Please follow - http://www.techsupportforum.com/for...tions-windows-8-1-8-0-7-and-vista-452654.html


----------



## Fitzy553 (Oct 13, 2013)

*Bsod 0x1E*

Hi im having issues with my computer blue screening on start up. The error code displayed on the bsod is 0x1E with the bug check string of KMODE_EXCEPTION_NOT_HANDLED and has something to do with the ntoskrnl.exe file. I have attached a crash report hopefully someone will be able to tell my what the issue is. Thanks in advance
· OS - win 7 
· x86 (32-bit) or x64 : x64 
· What was original installed OS on system? win 7 
· Is the OS an OEM version (came pre-installed on system) or full retail version (YOU purchased it from retailer) from retailer 
· Age of system (hardware) about 1 year old 
· Age of OS installation - have you re-installed the OS? 1 year. os has not been reinstalled 
· CPU: Amd fx 8150 3.6 ghz 
· Video Card: crossfire amd hd 7850 
· MotherBoard: Asus M5a99x 
· Power Supply - brand & wattage: Raidmax RX850AE 850 watts 
*·* System Manufacturer  com1 
*·* Exact model number (if laptop, check label on bottom) : 00182-021-372-179


----------



## Luminari (Dec 17, 2013)

*Re: Bsod 0x1E*

You probably have a corrupt hard drive and need to replace it.

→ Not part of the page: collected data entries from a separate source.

-- ==== Sys2Proof/Machine/Receiver.lean ====
section
/-!
DEFINITION. The receiver reference model (spec/20_memory.md R59-R67): what a wait, a latch and each
wire instruction do to the receiver's state. Every function here is pure; the meanings of
Machine/Wire.lean apply them to the state's receiver.
-/

namespace Sys2Proof.Machine

/-- The nibble on D7..D4 (R61). -/
def sampleNibble (lvl : Lines Level) : Nibble :=
  BitVec.ofBool lvl.d7 ++ (BitVec.ofBool lvl.d6 ++ (BitVec.ofBool lvl.d5 ++ BitVec.ofBool lvl.d4))

/-- The wire word `rs ∥ b` of a delivered byte, from its two nibbles (R63, R95). -/
def wireWord (rs : Level) (hi lo : Nibble) : WireWord := BitVec.ofBool rs ++ (hi ++ lo)

/-- A wait adds its lower bound to `gap` (R66); in Unknown every field reads ⊥ and stays so (R67). -/
def Receiver.wait (us : Nat) (r : Receiver) : Receiver :=
  match r.rmode with
  | .unknown => r
  | .detect8 => { r with gap := r.gap + us }
  | .four => { r with gap := r.gap + us }

/-- The busy check fails: the instruction may be lost (R66). -/
def Receiver.busy (r : Receiver) : Bool := decide (r.gap < r.need)

/-- A latch in Detect8 mode (R62): the instruction the nibble is, or Unknown. -/
def Receiver.latchDetect8 (c : Config) (rs : Level) (n : Nibble) (r : Receiver) : Receiver × Option Instr :=
  if r.busy then (Receiver.lost, none)
  else match decodeNibbleFor c.initNibble (BitVec.ofBool rs ++ n) with
    | .ok i => (r, some i)
    | .error _ => (Receiver.lost, none)

/-- The first latch of a byte in Four mode (R63). RS is held whatever it is. R271 says in words that a
second INIT with RS left high makes the receiver Unknown "at that latch" of step 3; R63, R272 and U20
lose a receiver in Four mode at step 4's first latch, where RS differs from the held one. DESIGN CHOICE
(log entry 27): R63 is followed, and R271's sentence is read of Detect8. -/
def Receiver.latchHi (rs : Level) (n : Nibble) (r : Receiver) : Receiver :=
  if r.busy then Receiver.lost
  else { r with hold := some n, holdRs := some rs, phase := .lo }

/-- The second latch of a byte in Four mode (R63): the instruction to deliver, with `phase <- Hi` and
`gap <- 0` done, or Unknown where RS changed or the word has no modelled meaning (R64). -/
def Receiver.latchLo (rs : Level) (n : Nibble) (r : Receiver) : Receiver × Option Instr :=
  match r.hold, r.holdRs with
  | some h, some hrs =>
    if rs = hrs then
      match decodeWire (wireWord rs h n) with
      | .ok i => ({ r with phase := .hi, gap := 0 }, some i)
      | .error _ => (Receiver.lost, none)
    else (Receiver.lost, none)
  | _, _ => (Receiver.lost, none)

/-- A latch with RS at `rs` and the nibble `n` (R61-R63): the receiver after it, and the instruction
that the latch completes, if any, for the receiver to execute. -/
def Receiver.latch (c : Config) (rs : Level) (n : Nibble) (r : Receiver) : Receiver × Option Instr :=
  match r.rmode with
  | .unknown => (r, none)
  | .detect8 => r.latchDetect8 c rs n
  | .four =>
    match r.phase with
    | .hi => (r.latchHi rs n, none)
    | .lo => r.latchLo rs n

/-- `deliver`: sets `need` to the class's execution time and applies the effect (R63). A byte is
delivered in Four mode only; in any other mode the word has no modelled meaning (log entry 10). -/
def Receiver.deliver (us : Nat) (effect : Receiver → Receiver) (r : Receiver) : Receiver :=
  match r.rmode with
  | .unknown => r
  | .detect8 => Receiver.lost
  | .four => effect { r with need := us }

/-- Clear display (R64): every DDRAM byte a space, the cursor home, no shift. -/
def Receiver.clearDisplay (r : Receiver) : Receiver :=
  { r with ddram := Memory.fill ddramSize 0x20#8, ac := some 0, target := .ddram, shifted := false }

/-- The address counters from which a cursor shift left is modelled (R64). -/
def canShiftLeft (a : BitVec 7) : Bool :=
  (decide (0x01 ≤ a.toNat) && decide (a.toNat ≤ 0x27)) || (decide (0x41 ≤ a.toNat) && decide (a.toNat ≤ 0x67))

/-- The address counters from which a cursor shift right is modelled (R64). -/
def canShiftRight (a : BitVec 7) : Bool :=
  decide (a.toNat ≤ 0x26) || (decide (0x40 ≤ a.toNat) && decide (a.toNat ≤ 0x66))

/-- The addresses that hold DDRAM data (R50, R65). -/
def hasDdramCell (a : BitVec 7) : Bool :=
  decide (a.toNat ≤ 0x27) || (decide (0x40 ≤ a.toNat) && decide (a.toNat ≤ 0x67))

/-- Cursor shift left (R64): `ac - 1` where that is modelled, else ⊥. -/
def Receiver.cursorLeft (r : Receiver) : Receiver :=
  match r.target, r.ac with
  | .ddram, some a => { r with ac := if canShiftLeft a then some (a - 1) else none }
  | _, _ => { r with ac := none }

/-- Cursor shift right (R64): `ac + 1` where that is modelled, else ⊥. -/
def Receiver.cursorRight (r : Receiver) : Receiver :=
  match r.target, r.ac with
  | .ddram, some a => { r with ac := if canShiftRight a then some (a + 1) else none }
  | _, _ => { r with ac := none }

/-- A data byte stored in DDRAM at `a` (R65). -/
def Receiver.storeDdram (a : BitVec 7) (b : Byte) (r : Receiver) : Receiver :=
  if hasDdramCell a then
    { r with ddram := Memory.put r.ddram a.toNat b
             ac := if a = 0x27#7 ∨ a = 0x67#7 then none else some (a + 1) }
  else Receiver.lost

/-- A data byte stored in CGRAM at `a[5:0]` (R65). -/
def Receiver.storeCgram (a : BitVec 7) (b : Byte) (r : Receiver) : Receiver :=
  { r with cgram := Memory.put r.cgram (a.extractLsb' 0 6).toNat b
           ac := if a.extractLsb' 0 6 = 0x3F#6 then none else some (a + 1) }

/-- A data write (R65): Unknown unless the entry mode is 0x06 and the address counter is known. -/
def Receiver.dataWrite (b : Byte) (r : Receiver) : Receiver :=
  if r.entry = some 0x06#8 then
    match r.ac with
    | none => Receiver.lost
    | some a =>
      match r.target with
      | .ddram => r.storeDdram a b
      | .cgram => r.storeCgram a b
  else Receiver.lost

/-- The lone nibble 0b0010 with rs = 0 in Detect8 mode (R62). In any other mode it is no instruction
(log entry 10). -/
def Receiver.enterFour (us : Nat) (r : Receiver) : Receiver :=
  match r.rmode with
  | .unknown => r
  | .four => Receiver.lost
  | .detect8 => { r with rmode := .four, phase := .hi, need := us, gap := 0 }

/-- Is this event, at these levels, a latch: a falling edge of E (R61)? -/
def isLatch (lvl : Lines Level) (ev : Event) : Bool := decide (ev = .lvl .e false) && lvl.e

/-- What the receiver does on an event, given the levels before it: waits add to `gap`, a falling edge
of E latches, and nothing else is seen (R61, R66). -/
def Receiver.observe (c : Config) (lvl : Lines Level) (ev : Event) (r : Receiver) : Receiver × Option Instr :=
  if isLatch lvl ev then r.latch c lvl.rs (sampleNibble lvl)
  else match ev with
    | .waitMs n => (r.wait (n * 1000), none)
    | .waitUs n => (r.wait n, none)
    | .dir _ _ => (r, none)
    | .lvl _ _ => (r, none)

/-- Applies a function to the state's receiver. -/
def State.mapRx (f : Receiver → Receiver) (s : State) : State := { s with rx := f s.rx }

/-- One event of the block (R22, R25, R27): the receiver observes it at the levels before it, `dir`,
`lvl` and `faults` follow, the trace records it and the sequencer advances by one. Answers also the
wire instruction the event makes the receiver execute, if any. -/
def State.emit (ev : Event) (s : State) : State × Option Instr :=
  let r := s.rx.observe s.cfg s.lvl ev
  (((({ s with rx := r.1 }).gpio ev).record ev).advance, r.2)

end Sys2Proof.Machine
end

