-- ==== Sys2Proof/Machine/Core.lean ====
section
/-!
DEFINITION. The machine as the host runs it.
-/

def Sys2Proof.core : Host.Core :=
  { State := Sys2Proof.Machine.State
    Fault := Sys2Proof.Machine.Fault
    Refusal := Sys2Proof.Machine.Refusal
    step := Sys2Proof.Machine.step
    reset := Sys2Proof.Machine.State.reset }
end

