-- ==== Sys2Proof/Certificates/Slice0/Obligations.lean ====
section
/-!
DEFINITION. The statements for the provers. Each formalises what spec/ says the block, an instruction
or the receiver does; its docstring names the rules.
-/

open Sys2Proof Sys2Proof.Machine

/-! ### Reset, the step and the encodings -/

/-- spec/70_reset_and_hazards.md R260, row by row, from every state with a well-formed PINMAP; then
the block waits in Idle. ⊥ is `none`. -/
def Obligations.PowerCycleSetsTheResetTable : Prop :=
  ∀ s : State, PinMap.wellFormed s.cfg.pinmap = true →
    let t := s.powerCycle
    t.ready = false ∧ (∀ l, Lines.get t.dir l = s.cfg.gpioResetDir) ∧
    (∀ l, Lines.get t.lvl l = s.cfg.gpioResetLevel) ∧
    t.faults = [] ∧ t.refused = [] ∧ t.seq = .idle ∧ t.trace = [] ∧ t.cfg.pinmap = s.cfg.pinmap ∧
    t.rx.rmode = .detect8 ∧ t.rx.phase = .hi ∧ t.rx.hold = none ∧ t.rx.holdRs = none ∧
    t.rx.ac = none ∧ t.rx.target = .ddram ∧ (∀ a, Memory.get? t.rx.ddram a = none) ∧
    (∀ a, Memory.get? t.rx.cgram a = none) ∧ t.rx.fset = none ∧ t.rx.dctl = none ∧
    t.rx.entry = none ∧ t.rx.shifted = false ∧ t.rx.gap = 0 ∧ t.rx.need = s.cfg.powerUpUs ∧
    step t = .next t ∧
    State.reset.cfg.gpioResetDir = .input ∧ State.reset.cfg.gpioResetLevel = false

/-- R261: a block reset returns the block's state to the values of R260 and leaves the receiver its
state. -/
def Obligations.BlockResetKeepsTheReceiver : Prop :=
  ∀ s : State, s.blockReset.rx = s.rx ∧ { s.blockReset with rx := s.powerCycle.rx } = s.powerCycle

/-- In Idle, where the issued bytes begin with a request, the step is `exec` of it with its bytes
taken (spec/10_state.md R27, spec/30_encoding.md R90). -/
def Obligations.IdleStepRunsTheDecodedRequest : Prop :=
  ∀ (s : State) (i : Instr) (rest : List Byte), PinMap.wellFormed s.cfg.pinmap = true → s.seq = .idle →
    decodeRequest s.input = .ok (i, rest) → step s = exec i { s with input := rest }

/-- The falling edge of E that completes a byte in Four mode, or finds INIT_NIBBLE with rs = 0 in Detect8
mode, is `exec` of the wire instruction, after the event's own effects and before the request's end
(spec/20_memory.md R61-R65; spec/10_state.md R27). The latches that hold a nibble or lose the receiver
are in LatchHoldsOrLosesTheReceiver. -/
def Obligations.LatchStepRunsTheDecodedWireWord : Prop :=
  ∀ (s : State) (es : List Event) (k : Nat) (w : EndWrite),
    PinMap.wellFormed s.cfg.pinmap = true → s.seq = .running es k w →
    es[k]? = some (.lvl .e false) → s.lvl.e = true →
    let n : Nibble := BitVec.ofBool s.lvl.d7 ++ (BitVec.ofBool s.lvl.d6 ++
      (BitVec.ofBool s.lvl.d5 ++ BitVec.ofBool s.lvl.d4))
    let t : State := { s with
      lvl := { s.lvl with e := false }
      faults := if s.dir.e = .output then s.faults else insertMark (.levelOnNonOutput .e) s.faults
      trace := s.trace ++ [.lvl .e false]
      seq := .running es (k + 1) w }
    (∀ h i, s.rx.rmode = .four → s.rx.phase = .lo → s.rx.hold = some h →
      s.rx.holdRs = some s.lvl.rs → decodeWire (BitVec.ofBool s.lvl.rs ++ (h ++ n)) = .ok i →
      step s = onNext State.settle (exec i { t with rx := { s.rx with phase := .hi, gap := 0 } })) ∧
    (s.rx.rmode = .detect8 → s.rx.need ≤ s.rx.gap → s.lvl.rs = false → n = s.cfg.initNibble →
      step s = onNext State.settle (exec .wireInitNibble t))

/-- An Idle block with no request issued waits (R260, the sentence after the table); bytes that end
inside a record are no request and are refused by name (the model's choice, log entry 6). -/
def Obligations.IdleStepWithoutARequest : Prop :=
  ∀ s : State, PinMap.wellFormed s.cfg.pinmap = true → s.seq = .idle →
    (s.input = [] → step s = .next s) ∧
    (∀ op, decodeRequest s.input = .error (.truncatedRequest op) → step s = .refused (.truncatedRequest op))

/-- R23, R238: with two lines on one pin "the model has no run", and the refusal is recorded. -/
def Obligations.IllFormedPinmapHasNoRun : Prop :=
  ∀ c : Config, ¬ [c.pinmap.rs, c.pinmap.e, c.pinmap.d4, c.pinmap.d5, c.pinmap.d6, c.pinmap.d7].Nodup →
    (State.powerOn c).refused = [.configInvalid c.pinmap] ∧
    ∀ s : State, s.cfg = c → step s = .refused .configInvalid

/-- Words written out from R91 and R64: each decodes to what it stands for. -/
def Obligations.WrittenOutWordsDecode : Prop :=
  decode (.request [0x01#8]) = .ok .init ∧
  decode (.request [0x05#8, 0x02#8, 0x13#8]) = .ok (.goTo 2#8 19#8) ∧
  decode (.request [0x09#8, 0x00#8, 0x01#8]) = .ok (.writeStr 0x0100#16) ∧
  decode (.request [0x0A#8, 0xD6#8, 0xFF#8, 0xFF#8, 0xFF#8]) = .ok (.writeDec (BitVec.ofInt 32 (-42))) ∧
  decode (.request [0x20#8]) = .ok (.reserved20 0x20#8) ∧
  decode (.wire 0b0_01010_110#9) = .ok (.wireSetCgramAddr 0b010110#6) ∧
  decode (.wire 0b0_1100_0101#9) = .ok (.wireSetDdramAddr 0b1000101#7) ∧
  decode (.wire 0b1_0100_0001#9) = .ok (.wireData 0x41#8) ∧
  decode (.wire 0b0_0010_0010#9) = .error (.unmodelledCommand 0x022#9) ∧
  decode (.nibble 0b00010#5) = .ok .wireInitNibble

/-- Decoding an encoded well-formed instruction gives it back, for every instruction and every value
of every operand. -/
def Obligations.DecodeOfEncodeIsTheInstruction : Prop :=
  ∀ i : Instr, i.wellFormed = true → decode (encode i) = .ok i

/-- Each word and each request record has one meaning: what a decoder reads encodes to the bits it was
read from, and the bytes after a request are left for the next one. -/
def Obligations.DecodedBitsAreTheEncoding : Prop :=
  (∀ (bs rest : List Byte) (i : Instr), decodeRequest bs = .ok (i, rest) →
    i.wellFormed = true ∧ ∃ p, encode i = .request p ∧ bs = p ++ rest) ∧
  (∀ (w : WireWord) (i : Instr), decodeWire w = .ok i → encode i = .wire w) ∧
  (∀ (n : BitVec 5) (i : Instr), decodeNibble n = .ok i → encode i = .nibble n)

/-- R105, R28: requests are straight-line, and the i-th runs i-th. The host issues two requests to an
Idle block with none waiting: the step is the first, and the second's bytes are what waits. -/
def Obligations.IssuedRequestsRunInOrder : Prop :=
  ∀ (s : State) (i j : Instr) (p q : List Byte), PinMap.wellFormed s.cfg.pinmap = true →
    s.seq = .idle → s.input = [] → i.wellFormed = true →
    encode i = .request p → encode j = .request q →
    step (s.issue i) = exec i s ∧ step ((s.issue i).issue j) = exec i { s with input := q }

/-! ### The Half-Port Writer and the transport -/

/-- R120: HPW drives D4..D7 to bits 0..3, ignores bits 4..7, checks no session, and causes no latch. -/
def Obligations.HpwDrivesTheDataLines : Prop :=
  ∀ (v : Byte) (s : State), PinMap.wellFormed s.cfg.pinmap = true → s.seq = .idle →
    let es : List Event := [.lvl .d4 (v.getLsbD 0), .lvl .d5 (v.getLsbD 1), .lvl .d6 (v.getLsbD 2),
      .lvl .d7 (v.getLsbD 3)]
    exec (.hpw v) s = .next (s.starting es) ∧ Emits es (s.starting es) ∧
    (es.foldl (Bus.react s.cfg) ⟨s.lvl, s.rx⟩).rx = s.rx ∧
    exec (.hpw (v &&& 0x0F#8)) s = exec (.hpw v) s

/-- R124, R123: SEND_CMD emits the one transaction (0, b), whatever the byte; the levels it leaves. -/
def Obligations.SendCmdEmitsOneTransaction : Prop :=
  ∀ (b : Byte) (s : State), PinMap.wellFormed s.cfg.pinmap = true → s.seq = .idle →
    let es := transactionEvents s.cfg false b
    exec (.sendCmd b) s = .next ((s.preMarked 0x02#8).starting es) ∧
    Emits es ((s.preMarked 0x02#8).starting es) ∧
    es.foldl (fun x ev => ev.levels x) s.lvl =
      ⟨false, false, b.getLsbD 0, b.getLsbD 1, b.getLsbD 2, b.getLsbD 3⟩

/-- R125, R123: SEND_CHAR emits the one transaction (1, b); the levels it leaves. -/
def Obligations.SendCharEmitsOneTransaction : Prop :=
  ∀ (b : Byte) (s : State), PinMap.wellFormed s.cfg.pinmap = true → s.seq = .idle →
    let es := transactionEvents s.cfg true b
    exec (.sendChar b) s = .next ((s.preMarked 0x03#8).starting es) ∧
    Emits es ((s.preMarked 0x03#8).starting es) ∧
    es.foldl (fun x ev => ev.levels x) s.lvl =
      ⟨true, false, b.getLsbD 0, b.getLsbD 1, b.getLsbD 2, b.getLsbD 3⟩

/-- R126, of the list the primitive `transport` gives: RS once and first, eight data levels, the high
nibble's four first, E rising and falling twice in turn, two waits of T_PULSE_MS, and no other event. -/
def Obligations.TransactionHasItsShape : Prop :=
  ∀ (c : Config) (rs : Level) (b : Byte),
    (transport c rs b).head? = some (.lvl .rs rs) ∧
    ((transport c rs b).filter fun ev => decide (ev = .lvl .rs true ∨ ev = .lvl .rs false)) = [.lvl .rs rs] ∧
    ((transport c rs b).filter fun ev => decide (ev = .lvl .e true ∨ ev = .lvl .e false)) =
      [.lvl .e true, .lvl .e false, .lvl .e true, .lvl .e false] ∧
    ((transport c rs b).filter fun ev => decide (ev = .waitMs c.tPulseMs)) =
      [.waitMs c.tPulseMs, .waitMs c.tPulseMs] ∧
    ((transport c rs b).filter fun ev => [Line.d4, .d5, .d6, .d7].any fun l =>
      decide (ev = .lvl l true ∨ ev = .lvl l false)) =
      [.lvl .d4 (b.getLsbD 4), .lvl .d5 (b.getLsbD 5), .lvl .d6 (b.getLsbD 6), .lvl .d7 (b.getLsbD 7),
       .lvl .d4 (b.getLsbD 0), .lvl .d5 (b.getLsbD 1), .lvl .d6 (b.getLsbD 2), .lvl .d7 (b.getLsbD 3)] ∧
    (transport c rs b).length = 15

/-- spec/20_memory.md R54, R63, R95: seen by the receiver, one transaction is one byte, high nibble
first: a receiver that takes a byte executes the wire word rs ∥ b, and goes Unknown on a word that has
no modelled meaning. Stated of SEND_CMD and SEND_CHAR. That an Unknown receiver is the one state
`Receiver.lost` is the model's choice (log entry 11). -/
def Obligations.TransactionDeliversItsByte : Prop :=
  ∀ (rs : Level) (b : Byte) (s : State), PinMap.wellFormed s.cfg.pinmap = true → s.seq = .idle →
    s.rx.takesByte s.cfg →
    ∃ u t, exec (if rs then .sendChar b else .sendCmd b) s = .next u ∧ runSteps 15 u = .next t ∧
      t.rx = match decodeWire (BitVec.ofBool rs ++ b) with
        | .ok i => Receiver.execute s.cfg i { s.rx with
            phase := .hi, gap := 0, hold := some (b.extractLsb' 4 4), holdRs := some rs }
        | .error _ => Receiver.lost

/-! ### INIT -/

/-- spec/41_init.md R140-R148, R150: INIT's events in their order, 77 of them, with wait lower bounds of
46.09 ms at the values of R6; `ready` becomes 1 with the last one and not before; no fault is
recorded. -/
def Obligations.InitRunsItsStrictSequence : Prop :=
  ∀ s : State, PinMap.wellFormed s.cfg.pinmap = true → s.seq = .idle →
    let es := initTransactions s.cfg
    let u : State := { s with seq := .running es 0 .sessionReady }
    exec .init s = .next u ∧ es.length = 77 ∧
    totalWait es = 1000 * (s.cfg.tPowerMs + 9 * s.cfg.tPulseMs + s.cfg.tClearMs) + s.cfg.tFsetUs +
      s.cfg.tDctlUs ∧
    (s.cfg = State.reset.cfg → totalWait es = 46090) ∧
    (∀ k, k < 77 → ∃ t, runSteps k u = .next t ∧ t.ready = s.ready ∧ t.trace = s.trace ++ es.take k) ∧
    ∃ t, runSteps 77 u = .next t ∧ t.seq = .idle ∧ t.ready = true ∧ t.trace = s.trace ++ es ∧
      (∀ l, Lines.get t.dir l = .output) ∧
      t.lvl = ⟨false, false, s.cfg.cmdEntryMode.getLsbD 0, s.cfg.cmdEntryMode.getLsbD 1,
        s.cfg.cmdEntryMode.getLsbD 2, s.cfg.cmdEntryMode.getLsbD 3⟩ ∧
      t.rx = (es.foldl (Bus.react s.cfg) ⟨s.lvl, s.rx⟩).rx ∧
      t.faults = s.faults ∧ t.refused = s.refused ∧ t.cfg = s.cfg ∧ t.hostMem = s.hostMem ∧
      t.input = s.input

/-- spec/70_reset_and_hazards.md R262: with the receiver in Detect8 and RS low, INIT leaves it in Four
with the cursor home, DDRAM all spaces and the modes set. The bounds on the execution times are what
INIT's waits give (R66). -/
def Obligations.InitBringsTheReceiverUp : Prop :=
  ∀ s : State, PinMap.wellFormed s.cfg.pinmap = true → s.seq = .idle →
    s.cfg.cmdFunctionSet = 0x28#8 → s.cfg.cmdDisplayCtrl = 0x0F#8 → s.cfg.cmdClear = 0x01#8 →
    s.cfg.cmdEntryMode = 0x06#8 →
    s.rx.rmode = .detect8 → s.lvl.rs = false →
    s.rx.need ≤ s.rx.gap + 1000 * (s.cfg.tPowerMs + s.cfg.tPulseMs) →
    s.cfg.execOtherUs ≤ 1000 * s.cfg.tPulseMs →
    s.cfg.execClearUs ≤ 1000 * (s.cfg.tClearMs + s.cfg.tPulseMs) →
    ∃ u t, exec .init s = .next u ∧ runSteps 77 u = .next t ∧ t.ready = true ∧
      t.rx.rmode = .four ∧ t.rx.phase = .hi ∧ t.rx.ac = some 0#7 ∧ t.rx.target = .ddram ∧
      (∀ a, a < 128 → Memory.get? t.rx.ddram a = some 0x20#8) ∧ t.rx.fset = some 0x28#8 ∧
      t.rx.dctl = some 0x0F#8 ∧ t.rx.entry = some 0x06#8 ∧ t.rx.shifted = false ∧
      t.rx.cgram = s.rx.cgram ∧ t.rx.gap = 0 ∧ t.rx.need = s.cfg.execOtherUs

Most of your files can be copied from it when you boot the computer into the new hard drive and connect the old hard drive like it was a memory card... You can navigate to it in My Computer and copy the files from there... If I remember correctly...


----------



## Fitzy553 (Oct 13, 2013)

*Re: Bsod 0x1E*

i do not think this is the issue as i can still access all my data and it is running fine. It just does not like booting up. Usually it blue screens on boot up then i reset and boot to safe mode and do a restart from there. Then it will start up in normal windows mode. Once it has started in normal windows mode it runs fine.


----------



## x BlueRobot (Aug 7, 2013)

*Re: Bsod 0x1E*


```
BugCheck 1E, {ffffffffc0000046, fffff80003cff7fc, 0, 0}

*** WARNING: Unable to verify timestamp for MS2Filter.sys
*** ERROR: Module load completed but symbols could not be loaded for MS2Filter.sys
Probably caused by : MS2Filter.sys ( MS2Filter+43f0 )
```


```
5: kd> !error ffffffffc0000046
Error code: (NTSTATUS) 0xc0000046 (3221225542) - An attempt to release a mutant object was made by a thread that was not the owner of the mutant object.
```
The mutant object is most likely a Mutex. A thread has attempted to release a Mutex, and thus a lock when it wasn't the rightful owner.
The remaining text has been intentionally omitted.